Do note that Shin-Hakodate-Hokuto Station is located about 16 kilometres (as the crow flies) from downtown Hakodate. Passengers bound for the city centre must transfer from the shinkansen to a Hakodate Main Line train, the fastest of which – a rapid service known as the Hakodate Liner – can cover the distance in 15 minutes or so. I’ve written a separate post describing this simple transfer.

Incidentally, Shin-Hakodate-Hokuto Station is the current terminus of the new Hokkaidō Shinkansen, with the remaining stretch to Sapporo (now under construction) not expected to enter service for another decade or so. At the moment, passengers continuing on to Sapporo must change to a limited express service that will bring them to their final destination in about 3.5 hours.

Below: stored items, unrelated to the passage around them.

-- ==== Sys2Proof/Machine/Operands.lean ====
section
/-! DEFINITION. The operand forms: what an instruction computes from its fields and the registers before it writes
anything (10_state.md R21). -/

namespace Sys2Proof.Machine

/-- The address in `I`, as a number; an effective address `I + k` is formed without wrap (43_memory_ops.md, head;
20_memory.md R35). -/
def State.address (s : State) : Nat := s.i.toNat

/-- BNNN's target: `zext_16(NNN) + zext_16(V[0])` in 16 bits, not masked (41_control_flow.md R87). -/
def State.indexedTarget (s : State) (nnn : Addr) : Word := (extendAddr nnn) + (s.getV indexReg).setWidth 16

/-- FX1E's sum: `(I + V[X]) mod 0x1000` (43_memory_ops.md R111). -/
def State.advancedI (s : State) (x : Reg) : Word :=
  BitVec.ofNat 16 ((s.i.toNat + (s.getV x).toNat) % Config.memSize)

/-- FX29's address: FONT_BASE + 5 * (low nibble of V[X]) (43_memory_ops.md R112). -/
def State.glyphAddress (s : State) (x : Reg) : Word :=
  BitVec.ofNat 16 (Config.fontBase + Config.glyphBytes * ((s.getV x).toNat % 16))

/-- FX33's digits of a byte: hundreds, tens, ones (43_memory_ops.md R113). -/
def decimalDigits (b : Byte) : List Byte :=
  [BitVec.ofNat 8 (b.toNat / 100), BitVec.ofNat 8 (b.toNat / 10 % 10), BitVec.ofNat 8 (b.toNat % 10)]

/-- The key that V[X] names in EX9E and EXA1: its low nibble (46_keyboard.md R135). DESIGN CHOICE of the spec
(92_eei_decisions.md D12), log entry 9. -/
def State.namedKey (s : State) (x : Reg) : Key := Fin.ofNat 16 (s.getV x).toNat

/-- `keys[k]` (10_state.md R17). -/
def State.keyDown (s : State) (k : Key) : Bool := s.keys[k.val]

/-- `draw()`: the byte the random source answers this time (60_exceptions.md R158), a free value (log entry 7). -/
def State.drawnByte (s : State) : Byte := Config.randomByte s.draws

/-- The state after one byte has been taken from the random source: the next draw is a fresh one. -/
def State.afterDraw (s : State) : State := s.setDraws (s.draws + 1)

/-- The column of the framebuffer for column c of a sprite drawn at V[X] = vx: `(vx + c) mod 64` (44_draw.md R121). -/
def spriteColumn (vx : Byte) (c : Nat) : Fin 64 := Fin.ofNat 64 (vx.toNat + c)

/-- The row of the framebuffer for row r of a sprite drawn at V[Y] = vy: `(vy + r) mod 32` (44_draw.md R121). -/
def spriteRow (vy : Byte) (r : Nat) : Fin 32 := Fin.ofNat 32 (vy.toNat + r)

/-- Column c of a sprite byte is bit 7 - c: the most significant bit is column 0 (44_draw.md R121). DESIGN CHOICE of
the spec from general knowledge (92_eei_decisions.md D15), log entry 10. -/
def spriteBit (b : Byte) (c : Nat) : Bool := b.getLsbD (7 - c)

end Sys2Proof.Machine
end

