-- ==== Sys2Proof/Machine/MemoryOps.lean ====
section
/-! DEFINITION. The address-register and memory instructions (43_memory_ops.md). `I` is never changed as a side effect
of an access. -/

namespace Sys2Proof.Machine

/-- ANNN LD.A (R110). -/
def execLdA (nnn : Addr) (s : State) : Outcome := .next (s.setI (extendAddr nnn))

/-- FX1E ADD.A (R111): no flag. -/
def execAddA (x : Reg) (s : State) : Outcome := .next (s.setI (s.advancedI x))

/-- FX29 LD.FNT (R112). -/
def execLdFnt (x : Reg) (s : State) : Outcome := .next (s.setI (s.glyphAddress x))

/-- FX33 BCD (R113). -/
def execBcd (x : Reg) (s : State) : Outcome :=
  match s.writeBytes s.address (decimalDigits (s.getV x)) with
  | some s' => .next s'
  | none => raise .addressOutOfRange s

/-- FX55 ST.M (R114). -/
def execStM (x : Reg) (s : State) : Outcome :=
  match s.writeBytes s.address (s.firstRegs x) with
  | some s' => .next s'
  | none => raise .addressOutOfRange s

/-- FX65 LD.M (R115). -/
def execLdM (x : Reg) (s : State) : Outcome :=
  match s.readBytes s.address (x.val + 1) with
  | some bs => .next (s.loadRegs bs)
  | none => raise .addressOutOfRange s

end Sys2Proof.Machine
end

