/-- R93, R94, R95: the bitwise operations, bit by bit; V[0xF] is written only as the destination X. -/
def Obligations.BitwiseLogic : Prop :=
  ∀ (x y : Reg) (s : State),
    (∃ t, exec (.orR x y) s = .next t ∧ UnchangedExcept [.v x] s t ∧
      ∀ k, k < 8 → (t.getV x).getLsbD k = ((s.getV x).getLsbD k || (s.getV y).getLsbD k)) ∧
    (∃ t, exec (.andR x y) s = .next t ∧ UnchangedExcept [.v x] s t ∧
      ∀ k, k < 8 → (t.getV x).getLsbD k = ((s.getV x).getLsbD k && (s.getV y).getLsbD k)) ∧
    (∃ t, exec (.xorR x y) s = .next t ∧ UnchangedExcept [.v x] s t ∧
      ∀ k, k < 8 → (t.getV x).getLsbD k = ((s.getV x).getLsbD k ^^ (s.getV y).getLsbD k))

/-- V[X] becomes the sum modulo 256 and VF the carry; with X = 0xF the sum wins (42_alu.md R97, R98; 10_state.md R20).
With Y = 0xF the addend is the old V[0xF]: operands are read first, the spec's decision D11. -/
def Obligations.AddRegisterWithCarry : Prop :=
  ∀ (x y : Reg) (s : State),
    WritesRegAndFlag (.addR x y) s x (((s.getV x).toNat + (s.getV y).toNat) % 256)
      (if 255 < (s.getV x).toNat + (s.getV y).toNat then 1 else 0)

/-- The two subtractions, each with 1 for no borrow; with X = 0xF the difference wins (42_alu.md R97, R99, R101). With
Y = 0xF the operand is the old V[0xF], the spec's decision D11. -/
def Obligations.SubtractWithBorrow : Prop :=
  ∀ (x y : Reg) (s : State),
    WritesRegAndFlag (.sub x y) s x (((s.getV x).toNat + 256 - (s.getV y).toNat) % 256)
      (if (s.getV y).toNat ≤ (s.getV x).toNat then 1 else 0) ∧
    WritesRegAndFlag (.subn x y) s x (((s.getV y).toNat + 256 - (s.getV x).toNat) % 256)
      (if (s.getV x).toNat ≤ (s.getV y).toNat then 1 else 0)

/-- 8XY6 shifts V[Y] right by one into V[X], VF the bit shifted out; 8XYE shifts V[Y] left; with X = 0xF the result wins
(42_alu.md R97, R100, R102; 90_conflicts.md C2). With Y = 0xF the source is the old V[0xF], the spec's decision D11. -/
def Obligations.ShiftSourceIntoX : Prop :=
  ∀ (x y : Reg) (s : State),
    WritesRegAndFlag (.shr x y) s x ((s.getV y).toNat / 2) ((s.getV y).toNat % 2) ∧
    WritesRegAndFlag (.shl x y) s x ((s.getV y).toNat * 2 % 256) ((s.getV y).toNat / 128)

/-- CXNN takes one byte from the random source and leaves it ANDed with NN in V[X]; no bit outside NN is set; the next
execution takes a fresh byte (42_alu.md R103; 60_exceptions.md R158). The byte is the model's free value
Config.randomByte (log entry 7): the statement holds whatever it is. -/
def Obligations.RandomByteIsMasked : Prop :=
  ∀ (x : Reg) (nn : Byte) (s : State),
    ∃ t, exec (.rnd x nn) s = .next t ∧ t.getV x = Config.randomByte s.draws &&& nn ∧
      (∀ k, k < 8 → nn.getLsbD k = false → (t.getV x).getLsbD k = false) ∧
      t.draws = s.draws + 1 ∧ UnchangedExcept [.v x, .draws] s t

/-! ### The address register and memory -/

/-- R110, R111: ANNN loads NNN; FX1E adds V[X] modulo 0x1000 and touches no flag. -/
def Obligations.AddressRegisterLoadAndAdd : Prop :=
  ∀ (nnn : Addr) (x : Reg) (s : State),
    (∃ t, exec (.ldA nnn) s = .next t ∧ t.i.toNat = nnn.toNat ∧ UnchangedExcept [.i] s t) ∧
    (∃ t, exec (.addA x) s = .next t ∧ t.i.toNat = (s.i.toNat + (s.getV x).toNat) % 0x1000 ∧
      UnchangedExcept [.i] s t)
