-- ==== Sys2Proof/Laws/Ops.lean ====
section
/-! SUPPORT. One lemma per shared operation that says everything it can do: reading and storing bytes under the bound
check, the call stack, skipping, raising an error. -/

namespace Sys2Proof.Machine

theorem inSpace_iff (a n : Nat) : inSpace a n = true ↔ n = 0 ∨ a + n ≤ Config.memSize := by
  simp [inSpace]

/-! ### Bytes of memory -/

/-- Reading n bytes that lie in the address space gives byte k of memory for every k below n. -/
theorem State.readBytes_some {s : State} {a n : Nat} (h : n = 0 ∨ a + n ≤ Config.memSize) :
    s.readBytes a n = some ((List.range n).map fun k => s.readByte (a + k)) := by
  simp only [State.readBytes, (inSpace_iff a n).2 h, ↓reduceIte]
  rfl

/-- Reading n bytes of which one lies above 0xFFF gives none. -/
theorem State.readBytes_none {s : State} {a n : Nat} (h : 0 < n) (h' : Config.memSize < a + n) :
    s.readBytes a n = none := by
  have : ¬ inSpace a n = true := by
    rw [inSpace_iff]
    omega
  simp [State.readBytes, this]

/-- Storing bytes that lie in the address space changes memory alone. -/
theorem State.writeBytes_some {s : State} {a : Nat} {bs : List Byte} (h : a + bs.length ≤ Config.memSize) :
    s.writeBytes a bs = some (s.setMem (s.mem.writeAll a bs)) := by
  simp [State.writeBytes, (inSpace_iff a bs.length).2 (.inr h)]

/-- Storing bytes of which one lies above 0xFFF gives none. -/
theorem State.writeBytes_none {s : State} {a : Nat} {bs : List Byte} (h : 0 < bs.length)
    (h' : Config.memSize < a + bs.length) : s.writeBytes a bs = none := by
  have : ¬ inSpace a bs.length = true := by
    rw [inSpace_iff]
    omega
  simp [State.writeBytes, this]

/-- All that storing bytes can do: give the state with memory written, in bounds, or nothing, out of bounds. -/
theorem State.writeBytes_cases (s : State) (a : Nat) (bs : List Byte) :
    ((bs.length = 0 ∨ a + bs.length ≤ Config.memSize) ∧
      s.writeBytes a bs = some (s.setMem (s.mem.writeAll a bs))) ∨
    (0 < bs.length ∧ Config.memSize < a + bs.length ∧ s.writeBytes a bs = none) := by
  by_cases h : bs.length = 0 ∨ a + bs.length ≤ Config.memSize
  · exact .inl ⟨h, by simp [State.writeBytes, (inSpace_iff a bs.length).2 h]⟩
  · exact .inr ⟨by omega, by omega, State.writeBytes_none (by omega) (by omega)⟩

/-- A stored byte reads back; every other byte keeps its value. -/
theorem State.setMem_writeAll_readByte (s : State) (a : Nat) (bs : List Byte) (a' : Nat) :
    (s.setMem (s.mem.writeAll a bs)).readByte a' =
      if a ≤ a' then bs.getD (a' - a) (s.readByte a') else s.readByte a' :=
  Memory.read_writeAll s.mem a bs a'

@[simp] theorem State.firstRegs_length (s : State) (x : Reg) : (s.firstRegs x).length = x.val + 1 := by
  have := x.isLt
  simp only [State.firstRegs, List.length_take, Vector.length_toList]
  omega

@[simp] theorem State.firstRegs_getElem (s : State) (x : Reg) (k : Nat) (h : k < (s.firstRegs x).length)
    (hk : k < 16) : (s.firstRegs x)[k] = s.getV ⟨k, hk⟩ := by
  simp [State.firstRegs, State.getV]

@[simp] theorem decimalDigits_length (b : Byte) : (decimalDigits b).length = 3 := rfl

/-! ### The call stack -/

theorem State.push_some {s : State} (a : Word) (h : s.stack.length < Config.stackDepth) :
    s.push a = some (s.setStack (s.stack ++ [a])) := by
  simp [State.push, Nat.not_le.2 h]

theorem State.push_none {s : State} (a : Word) (h : Config.stackDepth ≤ s.stack.length) : s.push a = none := by
  simp [State.push, h]

theorem State.pop_none {s : State} (h : s.stack = []) : s.pop = none := by
  simp [State.pop, h]

/-- Popping a stack that ends in `a` gives `a` and the rest. -/
theorem State.pop_some {s : State} {l : List Word} {a : Word} (h : s.stack = l ++ [a]) :
    s.pop = some (a, s.setStack l) := by
  simp [State.pop, h]

/-! ### Skipping and raising -/

@[simp] theorem State.skipIf_true (s : State) : s.skipIf true = s.setPc (s.pc + 2) := rfl

@[simp] theorem State.skipIf_false (s : State) : s.skipIf false = s := rfl

/-- Skipping changes `pc` alone. -/
theorem State.skipIf_eq (s : State) (c : Bool) : s.skipIf c = s.setPc (if c then s.pc + 2 else s.pc) := by
  cases c <;> rfl

/-- Raising an error is a next state that differs in `run` alone. -/
theorem raise_eq (e : Error) (s : State) : raise e s = .next (s.setRun (.halted e)) := rfl

end Sys2Proof.Machine
end

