-- ==== Sys2Proof/Tests/Slice0.lean ====
section
/-! SUPPORT. The tests. Every expected value is from the spec: the encodings of 30_encoding.md, the vectors V30 to V46, K
and Z of 95_test_vectors.md, or a rule named beside it. The last part shows, for each statement with hypotheses, a
concrete state and operands that meet them. -/

namespace Sys2Proof.Tests

open Sys2Proof.Machine

/-! ### Well-formedness: a term each check refuses -/

/-- A register index of 16 does not fit 4 bits; 15 does (30_encoding.md R52). -/
theorem test_field_register : Field.wf ⟨16, 4⟩ = false ∧ Field.wf ⟨15, 4⟩ = true := by decide

/-- A byte of 256 does not fit 8 bits (R52). -/
theorem test_field_byte : Field.wf ⟨256, 8⟩ = false ∧ Field.wf ⟨255, 8⟩ = true := by decide

/-- An address of 0x1000 does not fit 12 bits (R52). -/
theorem test_field_address : Field.wf ⟨0x1000, 12⟩ = false ∧ Field.wf ⟨0xFFF, 12⟩ = true := by decide

/-- The word of an empty image, 00E0 with another nibble, 5XY1 and 8XYF spell no instruction (V30.1, V30.4, V41.17,
V42.52). -/
theorem test_word_not_instruction :
    Word.isInstruction 0x0000 = false ∧ Word.isInstruction 0x01E0 = false ∧ Word.isInstruction 0x5121 = false ∧
    Word.isInstruction 0x812F = false ∧ Word.isInstruction 0x00E0 = true := by decide

/-- An image of 3585 bytes does not fit, one of 3584 does (70_reset_and_hazards.md R171; Z4, Z5). -/
theorem test_image_fits :
    imageFits (List.replicate 3585 0) = false ∧ imageFits (List.replicate 3584 0) = true := by
  simp only [imageFits, List.length_replicate, Config.imageMax]
  decide

/-- A font table of 79 bytes is refused, the default one is not (10_state.md R25). -/
theorem test_font_size : fontWf (List.replicate 79 0) = false ∧ fontWf Config.fontTable.toList = true := by decide

/-- Key index 16 is outside the interface (60_exceptions.md R154; K12). -/
theorem test_key_index : keyIndexWf 16 = false ∧ keyIndexWf 15 = true := by decide

/-- A font at 0x1B1 would run into the program; at 0x1B0 it still fits, and at 0x050 (00_scope.md section 5). -/
theorem test_font_base : fontBaseWf 0x1B1 = false ∧ fontBaseWf 0x1B0 = true ∧ fontBaseWf Config.fontBase = true := by
  decide

/-- The memory form refuses a repeated address, falling addresses, an address above 0xFFF, and a cell equal to what an
unlisted address reads as. -/
theorem test_memory_form :
    Memory.wf [(0x300, 1), (0x300, 2)] = false ∧ Memory.wf [(0x301, 1), (0x300, 2)] = false ∧
    Memory.wf [(0x1000, 1)] = false ∧ Memory.wf [(0x300, 0)] = false ∧ Memory.wf [(0x050, 0xF0)] = false ∧
    Memory.wf [(0x050, 0xF1), (0x300, 1)] = true := by decide

/-! ### Decoding: one word for each instruction, written out from its encoding (30_encoding.md R54, R55) -/

theorem test_decode_cls : decodeWord 0b0000000011100000 = .ok (.cls) := by decide

theorem test_decode_ret : decodeWord 0b0000000011101110 = .ok (.ret) := by decide

theorem test_decode_jp : decodeWord 0b0001101010111100 = .ok (.jp 0xABC) := by decide

theorem test_decode_call : decodeWord 0b0010001100000110 = .ok (.call 0x306) := by decide

theorem test_decode_seI : decodeWord 0b0011001101000010 = .ok (.seI 3 0x42) := by decide

theorem test_decode_sneI : decodeWord 0b0100111100000001 = .ok (.sneI 0xF 0x01) := by decide

theorem test_decode_seR : decodeWord 0b0101000100100000 = .ok (.seR 1 2) := by decide

theorem test_decode_ldI : decodeWord 0b0110101001010101 = .ok (.ldI 0xA 0x55) := by decide

theorem test_decode_addI : decodeWord 0b0111000111111111 = .ok (.addI 1 0xFF) := by decide

theorem test_decode_ldR : decodeWord 0b1000111011110000 = .ok (.ldR 0xE 0xF) := by decide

Let’s have a look at the route. Bear in mind that Google Maps may generate different results – including non-rail options – depending on the settings used, so the track shown below won’t necessarily reflect the actual path taken by the train. (I can tell you right now that the version I’m seeing looks nothing like the journey I took.) It should, however, give a general idea of the direction and distance involved.


As of the date of my trip (02 October 2017), a one-way all-inclusive ticket – covering the base fare, shinkansen/express surcharge, and seat reservation fee – for the roughly 4.5-hour journey from Tōkyō Station to Shin-Hakodate-Hokuto Station would have cost the following, depending on the preferred class of travel:

Ordinary Car (“economy class”): JPY 22,690
Green Car (“first class”, the best available on most JR services): JPY 30,060
Gran Class Car (unique to a few JR shinkansen services, effectively a “class above first”): JPY 38,280

These prices have held steady as of this writing, based on a trial search done shortly before publication. Needless to say, they remain subject to change without notice.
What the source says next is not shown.